On a less thrilling note, here is what an old lady’s primary functional wardrobe looks like before it is donated to a thrift store:
So that happened today.
Fourteen entries means two weeks, and I still look forward to this every day. Maybe even more so than when I started. It takes me too long to write, I write too much, and frankly it is unsustainable at this pace, but I love it already.
This will be news to no one reading this, but it turns out that verbalizing helps me organize my thoughts. It gives me a kind of peace to extrude my lived experience into a neat, narrative form. In some ways, this feels better than therapy, because a therapist is meant to be a mirror of their client, and I am very good at lying to myself. I have a harder time allowing myself to lie to you.
That said, I should probably get a therapist. I had one back in San Francisco, but they’re not licensed to treat clients remotely in Washington. My mother’s passing has brought up a lot of things, as I’m sure you can imagine. Things I need to say to myself, or my sister, or our family… and maybe not in public, out of respect to them. Things I wish I could’ve said to my mother, if she’d been able to listen.

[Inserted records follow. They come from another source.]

/-- The moves of the environment between two operations (R352, R66, R40, R331). A producer sees in `pret`, the model's own
register (log 8), whether its packet was stored. The restart keeps the configuration, the
time, the environment's lists and the records: DESIGN CHOICE, log 9. -/
def Obligations.EnvironmentMoves : Prop :=
  ∀ (s : State) (ts : List Turn), configOk s.cfg = true →
    (∀ d, s.turns = .advance d :: ts → step s = .next { s with turns := ts, now := s.now + d }) ∧
    (∀ p, s.turns = .produce p :: ts → 1 ≤ p.length → p.length ≤ 32 →
      step s = .next { s with
        turns := ts, outq := if s.outq.length < 32 then s.outq ++ [p] else s.outq
        pret := decide (s.outq.length < 32) }) ∧
    (∀ p, s.turns = .produce p :: ts → p.length = 0 ∨ 32 < p.length → step s = .refused .badPacket) ∧
    (∀ b, s.turns = .stopInput b :: ts → step s = .next { s with turns := ts, stop := b }) ∧
    (s.turns = .restart :: ts → step s = .next { State.reset with
      cfg := s.cfg, now := s.now, line := s.line, turns := ts, draws := s.draws,
      lineOut := s.lineOut, wlog := s.wlog, dlog := s.dlog })

/-- A configuration that a constraint of R336 excludes is refused, whatever else the state holds, and no other is (U20). The
refusal at each step is `badConfig`, log 11. -/
def Obligations.BadConfigRefused : Prop :=
  ∀ (s : State), (¬ ConfigAdmitted s.cfg → step s = .refused .badConfig) ∧
    (ConfigAdmitted s.cfg → step s ≠ .refused .badConfig)

/-! ## The framer -/

/-- R131, R133: `RX.DATA` with `b`, and `RX.LITFF` with 0xFF, in the three cases of the buffer. -/
def Obligations.FramerAppends : Prop :=
  ∀ (i : Instr) (b : Byte) (s : State), i = .rxData b ∨ (i = .rxLitff ∧ b = 0xFF) →
    (s.frm.rxlen < 32 → exec i s = .next { s with frm := { s.frm with
      rxbuf := s.frm.rxbuf.set s.frm.rxlen b, rxlen := s.frm.rxlen + 1, fs := .idle } }) ∧
    (32 ≤ s.frm.rxlen → s.frm.rxovf = false → exec i s = .next { s with
      frm := { s.frm with rxovf := true, fs := .idle }, wlog := s.wlog ++ [.framerOverflow] }) ∧
    (32 ≤ s.frm.rxlen → s.frm.rxovf = true → exec i s = .next { s with frm := { s.frm with fs := .idle } })

/-- R132, R134, R135, R137, R138, R139: these operations write `FS`, or nothing at all. -/
def Obligations.FramerEscapes : Prop :=
  ∀ (s : State) (y x : Byte),
    exec .rxEsc s = .next { s with frm := { s.frm with fs := .esc1 } } ∧
    exec .rxMark s = .next { s with frm := { s.frm with fs := .esc2 } } ∧
    exec (.rxBadesc y) s = .next { s with frm := { s.frm with fs := .idle } } ∧
    exec (.rxBadmark x) s = .next { s with frm := { s.frm with fs := .idle } } ∧
    exec .rxBreak0 s = .next { s with frm := { s.frm with fs := .idle } } ∧
    exec .rxTmo s = .next s

/-- R136: `RX.BREAK` resets the framer, refreshes the heartbeat and calls `OnTelegram` with the buffered bytes. -/
def Obligations.FramerBreak : Prop :=
  ∀ (s : State), exec .rxBreak s = .next { s with
    frm := { s.frm with rxlen := 0, rxovf := false, fs := .idle, heartbeat := some s.now },
    wctl := .telegram (s.frm.rxbuf.take s.frm.rxlen) :: s.wctl }

/-- R140, R141: what the two operations put on the line. Only the line is touched. -/
def Obligations.WireWrites : Prop :=
  ∀ (s : State) (b : Byte), s.parity = .normal →
    exec (.txwByte b) s = .next { s with lineOut := s.lineOut ++ [.write b .normal] } ∧
    exec .txwBreak s = .next { s with
      lineOut := s.lineOut ++ [.setParity .mark, .write 0x00 .mark, .setParity .normal], parity := .normal }

/-- R143: from a framer at rest the operations of the framer, one raw byte after the other, deliver exactly the telegrams of
`Frame`, for every raw byte sequence. -/
def Obligations.FramerIsFrame : Prop :=
  ∀ (s : State) (raw : List Byte), s.frm.fs = .idle → s.frm.rxlen = 0 → s.frm.rxovf = false →
    s.frm.rxbuf.length = 32 → s.wctl = [] → framerTelegrams s raw = some (frameRef raw)

/-! ## The arbiter -/

/-- R160, R165, R166: dispatch by length, with the classes of control bytes. -/
def Obligations.TelegramDispatch : Prop :=
  ∀ (s : State) (v : Byte) (t : Telegram), 2 ≤ t.length → t.length ≤ 32 →
    decode s.cfg .telegram [v] = .ok (.tgMac v) ∧ decode s.cfg .telegram t = .ok (.tgLong t) ∧
    exec (.tgMac v) s = .next { s with wctl := .mac v :: s.wctl } ∧
    decode s.cfg .mac [v] = .ok (if v = 0x01 then .macAck else if 0x08 ≤ v.toNat ∧ v.toNat ≤ 0x7F then .macRel v
      else if 0x80 ≤ v.toNat then .macAssign (v.setWidth 7) else .macRsvd v) ∧
    exec (.tgLong t) s = .next { s with
      stats := { s.stats with rxTotal := s.stats.rxTotal + 1 }, wctl := .long t :: s.wctl } ∧
    decode s.cfg .long t = .ok (if t.length < 6 then .tgShort t else .dataEvent t) ∧
    exec (.tgShort t) s = .next { s with
      stats := { s.stats with rxShort := s.stats.rxShort + 1 }, wlog := s.wlog ++ [.rxShort t.length] }

/-- R161, R162, R163, R164: the four MAC events, from every state. -/
def Obligations.MacEvents : Prop :=
  ∀ (s : State) (v : Byte) (id : DevId),
    exec .macAck s = .next { s with
      arb := { s.arb with bs := .assigned },
      stats := { s.stats with macErr := s.stats.macErr + (if s.arb.bs = .wrote then 0 else 1) },
      wlog := s.wlog ++ (if s.arb.bs = .wrote then [] else [.macErr .ackWithoutWrite 0x01 s.arb.bs]),
      wctl := if s.arb.polled.map BitVec.toNat = some s.cfg.ownId.toNat then .op .txInvoke :: s.wctl else s.wctl } ∧
    exec (.macRel v) s = .next { s with
      arb := { s.arb with bs := .released, polled := none },
      stats := { s.stats with macErr := s.stats.macErr + (if s.arb.bs = .assigned then 0 else 1) },
      wlog := s.wlog ++ (if s.arb.bs = .assigned then [] else [.macErr .releaseWithoutAssign v s.arb.bs]) } ∧
    exec (.macAssign id) s = .next { s with
      arb := { s.arb with bs := .assigned, polled := some id },
      tx := { s.tx with acqTime := if id.toNat = s.cfg.ownId.toNat then s.now else s.tx.acqTime },
      stats := { s.stats with
        macErr := s.stats.macErr + (if s.arb.bs = .released ∨ s.arb.bs = .assigned then 0 else 1) },
      wlog := s.wlog ++ (if s.arb.bs = .released ∨ s.arb.bs = .assigned then []
        else [.macErr .assignInBadState (0x80 ||| id.setWidth 8) s.arb.bs]),
      wctl := if id.toNat = s.cfg.ownId.toNat then .op .txInvoke :: s.wctl else s.wctl } ∧
    exec (.macRsvd v) s = .next { s with
      stats := { s.stats with macErr := s.stats.macErr + 1 },
      wlog := s.wlog ++ [.macErr .reservedValue v s.arb.bs] }
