/-! ### callW -/

@[simp] theorem callW_cfg (cs : List Ctl) : (callW cs s).cfg = s.cfg := rfl
@[simp] theorem callW_frm (cs : List Ctl) : (callW cs s).frm = s.frm := rfl
@[simp] theorem callW_arb (cs : List Ctl) : (callW cs s).arb = s.arb := rfl
@[simp] theorem callW_tx (cs : List Ctl) : (callW cs s).tx = s.tx := rfl
@[simp] theorem callW_stats (cs : List Ctl) : (callW cs s).stats = s.stats := rfl
@[simp] theorem callW_inq (cs : List Ctl) : (callW cs s).inq = s.inq := rfl
@[simp] theorem callW_outq (cs : List Ctl) : (callW cs s).outq = s.outq := rfl
@[simp] theorem callW_store (cs : List Ctl) : (callW cs s).store = s.store := rfl
@[simp] theorem callW_now (cs : List Ctl) : (callW cs s).now = s.now := rfl
@[simp] theorem callW_stop (cs : List Ctl) : (callW cs s).stop = s.stop := rfl
@[simp] theorem callW_stopped (cs : List Ctl) : (callW cs s).stopped = s.stopped := rfl
@[simp] theorem callW_parity (cs : List Ctl) : (callW cs s).parity = s.parity := rfl
@[simp] theorem callW_lineOut (cs : List Ctl) : (callW cs s).lineOut = s.lineOut := rfl
@[simp] theorem callW_wlog (cs : List Ctl) : (callW cs s).wlog = s.wlog := rfl
@[simp] theorem callW_dlog (cs : List Ctl) : (callW cs s).dlog = s.dlog := rfl
@[simp] theorem callW_line (cs : List Ctl) : (callW cs s).line = s.line := rfl
@[simp] theorem callW_turns (cs : List Ctl) : (callW cs s).turns = s.turns := rfl
@[simp] theorem callW_draws (cs : List Ctl) : (callW cs s).draws = s.draws := rfl
@[simp] theorem callW_wctl (cs : List Ctl) : (callW cs s).wctl = cs ++ s.wctl := rfl
@[simp] theorem callW_dctl (cs : List Ctl) : (callW cs s).dctl = s.dctl := rfl
@[simp] theorem callW_wret (cs : List Ctl) : (callW cs s).wret = s.wret := rfl
@[simp] theorem callW_dret (cs : List Ctl) : (callW cs s).dret = s.dret := rfl
@[simp] theorem callW_pret (cs : List Ctl) : (callW cs s).pret = s.pret := rfl
@[simp] theorem callW_cks (cs : List Ctl) : (callW cs s).cks = s.cks := rfl

/-! ### callD -/

@[simp] theorem callD_cfg (c : DCtl) : (callD c s).cfg = s.cfg := rfl
@[simp] theorem callD_frm (c : DCtl) : (callD c s).frm = s.frm := rfl
@[simp] theorem callD_arb (c : DCtl) : (callD c s).arb = s.arb := rfl
@[simp] theorem callD_tx (c : DCtl) : (callD c s).tx = s.tx := rfl
@[simp] theorem callD_stats (c : DCtl) : (callD c s).stats = s.stats := rfl
@[simp] theorem callD_inq (c : DCtl) : (callD c s).inq = s.inq := rfl
@[simp] theorem callD_outq (c : DCtl) : (callD c s).outq = s.outq := rfl
@[simp] theorem callD_store (c : DCtl) : (callD c s).store = s.store := rfl
@[simp] theorem callD_now (c : DCtl) : (callD c s).now = s.now := rfl
@[simp] theorem callD_stop (c : DCtl) : (callD c s).stop = s.stop := rfl
@[simp] theorem callD_stopped (c : DCtl) : (callD c s).stopped = s.stopped := rfl
@[simp] theorem callD_parity (c : DCtl) : (callD c s).parity = s.parity := rfl
@[simp] theorem callD_lineOut (c : DCtl) : (callD c s).lineOut = s.lineOut := rfl
@[simp] theorem callD_wlog (c : DCtl) : (callD c s).wlog = s.wlog := rfl
@[simp] theorem callD_dlog (c : DCtl) : (callD c s).dlog = s.dlog := rfl
@[simp] theorem callD_line (c : DCtl) : (callD c s).line = s.line := rfl
@[simp] theorem callD_turns (c : DCtl) : (callD c s).turns = s.turns := rfl
@[simp] theorem callD_draws (c : DCtl) : (callD c s).draws = s.draws := rfl
@[simp] theorem callD_wctl (c : DCtl) : (callD c s).wctl = s.wctl := rfl
@[simp] theorem callD_dctl (c : DCtl) : (callD c s).dctl = c :: s.dctl := rfl
@[simp] theorem callD_wret (c : DCtl) : (callD c s).wret = s.wret := rfl
@[simp] theorem callD_dret (c : DCtl) : (callD c s).dret = s.dret := rfl
@[simp] theorem callD_pret (c : DCtl) : (callD c s).pret = s.pret := rfl
@[simp] theorem callD_cks (c : DCtl) : (callD c s).cks = s.cks := rfl

/-! ### setFs -/

@[simp] theorem setFs_cfg (f : FramerState) : (setFs f s).cfg = s.cfg := rfl
@[simp] theorem setFs_frm (f : FramerState) : (setFs f s).frm = { s.frm with fs := f } := rfl
@[simp] theorem setFs_arb (f : FramerState) : (setFs f s).arb = s.arb := rfl
@[simp] theorem setFs_tx (f : FramerState) : (setFs f s).tx = s.tx := rfl
@[simp] theorem setFs_stats (f : FramerState) : (setFs f s).stats = s.stats := rfl
@[simp] theorem setFs_inq (f : FramerState) : (setFs f s).inq = s.inq := rfl
@[simp] theorem setFs_outq (f : FramerState) : (setFs f s).outq = s.outq := rfl
@[simp] theorem setFs_store (f : FramerState) : (setFs f s).store = s.store := rfl
@[simp] theorem setFs_now (f : FramerState) : (setFs f s).now = s.now := rfl
@[simp] theorem setFs_stop (f : FramerState) : (setFs f s).stop = s.stop := rfl
@[simp] theorem setFs_stopped (f : FramerState) : (setFs f s).stopped = s.stopped := rfl
@[simp] theorem setFs_parity (f : FramerState) : (setFs f s).parity = s.parity := rfl
@[simp] theorem setFs_lineOut (f : FramerState) : (setFs f s).lineOut = s.lineOut := rfl
@[simp] theorem setFs_wlog (f : FramerState) : (setFs f s).wlog = s.wlog := rfl
@[simp] theorem setFs_dlog (f : FramerState) : (setFs f s).dlog = s.dlog := rfl
@[simp] theorem setFs_line (f : FramerState) : (setFs f s).line = s.line := rfl
@[simp] theorem setFs_turns (f : FramerState) : (setFs f s).turns = s.turns := rfl
@[simp] theorem setFs_draws (f : FramerState) : (setFs f s).draws = s.draws := rfl
@[simp] theorem setFs_wctl (f : FramerState) : (setFs f s).wctl = s.wctl := rfl
@[simp] theorem setFs_dctl (f : FramerState) : (setFs f s).dctl = s.dctl := rfl
@[simp] theorem setFs_wret (f : FramerState) : (setFs f s).wret = s.wret := rfl
@[simp] theorem setFs_dret (f : FramerState) : (setFs f s).dret = s.dret := rfl
@[simp] theorem setFs_pret (f : FramerState) : (setFs f s).pret = s.pret := rfl
@[simp] theorem setFs_cks (f : FramerState) : (setFs f s).cks = s.cks := rfl

/-! ### setBs -/

@[simp] theorem setBs_cfg (b : BusState) : (setBs b s).cfg = s.cfg := rfl
@[simp] theorem setBs_frm (b : BusState) : (setBs b s).frm = s.frm := rfl
@[simp] theorem setBs_arb (b : BusState) : (setBs b s).arb = { s.arb with bs := b } := rfl
@[simp] theorem setBs_tx (b : BusState) : (setBs b s).tx = s.tx := rfl
@[simp] theorem setBs_stats (b : BusState) : (setBs b s).stats = s.stats := rfl
@[simp] theorem setBs_inq (b : BusState) : (setBs b s).inq = s.inq := rfl
@[simp] theorem setBs_outq (b : BusState) : (setBs b s).outq = s.outq := rfl
@[simp] theorem setBs_store (b : BusState) : (setBs b s).store = s.store := rfl
@[simp] theorem setBs_now (b : BusState) : (setBs b s).now = s.now := rfl
@[simp] theorem setBs_stop (b : BusState) : (setBs b s).stop = s.stop := rfl
@[simp] theorem setBs_stopped (b : BusState) : (setBs b s).stopped = s.stopped := rfl
@[simp] theorem setBs_parity (b : BusState) : (setBs b s).parity = s.parity := rfl
@[simp] theorem setBs_lineOut (b : BusState) : (setBs b s).lineOut = s.lineOut := rfl
@[simp] theorem setBs_wlog (b : BusState) : (setBs b s).wlog = s.wlog := rfl
@[simp] theorem setBs_dlog (b : BusState) : (setBs b s).dlog = s.dlog := rfl
@[simp] theorem setBs_line (b : BusState) : (setBs b s).line = s.line := rfl
@[simp] theorem setBs_turns (b : BusState) : (setBs b s).turns = s.turns := rfl
@[simp] theorem setBs_draws (b : BusState) : (setBs b s).draws = s.draws := rfl
@[simp] theorem setBs_wctl (b : BusState) : (setBs b s).wctl = s.wctl := rfl
@[simp] theorem setBs_dctl (b : BusState) : (setBs b s).dctl = s.dctl := rfl
@[simp] theorem setBs_wret (b : BusState) : (setBs b s).wret = s.wret := rfl
@[simp] theorem setBs_dret (b : BusState) : (setBs b s).dret = s.dret := rfl
@[simp] theorem setBs_pret (b : BusState) : (setBs b s).pret = s.pret := rfl
@[simp] theorem setBs_cks (b : BusState) : (setBs b s).cks = s.cks := rfl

There’s some joy in it, too. I have been saving up for myself, like a treat, the thrill of digging through Mom’s boxes of family photos and old correspondence and keepsakes. There’s four generations of lived experience right there. I’m trying to get through the truckloads of garbage, and clothing donations, and realtor consultations, and court orders, and probate bond applications… so I can get down to the good stuff with Adah, and write about all the delightful things we’re finding, and share it with you.
If you’re reading this, I send you my love. Ceterum censeo pro vigilum imperdiet cessandam est, and I promise I will talk about why eventually. But, in the meantime, have a restful tonight and a fortunate tomorrow.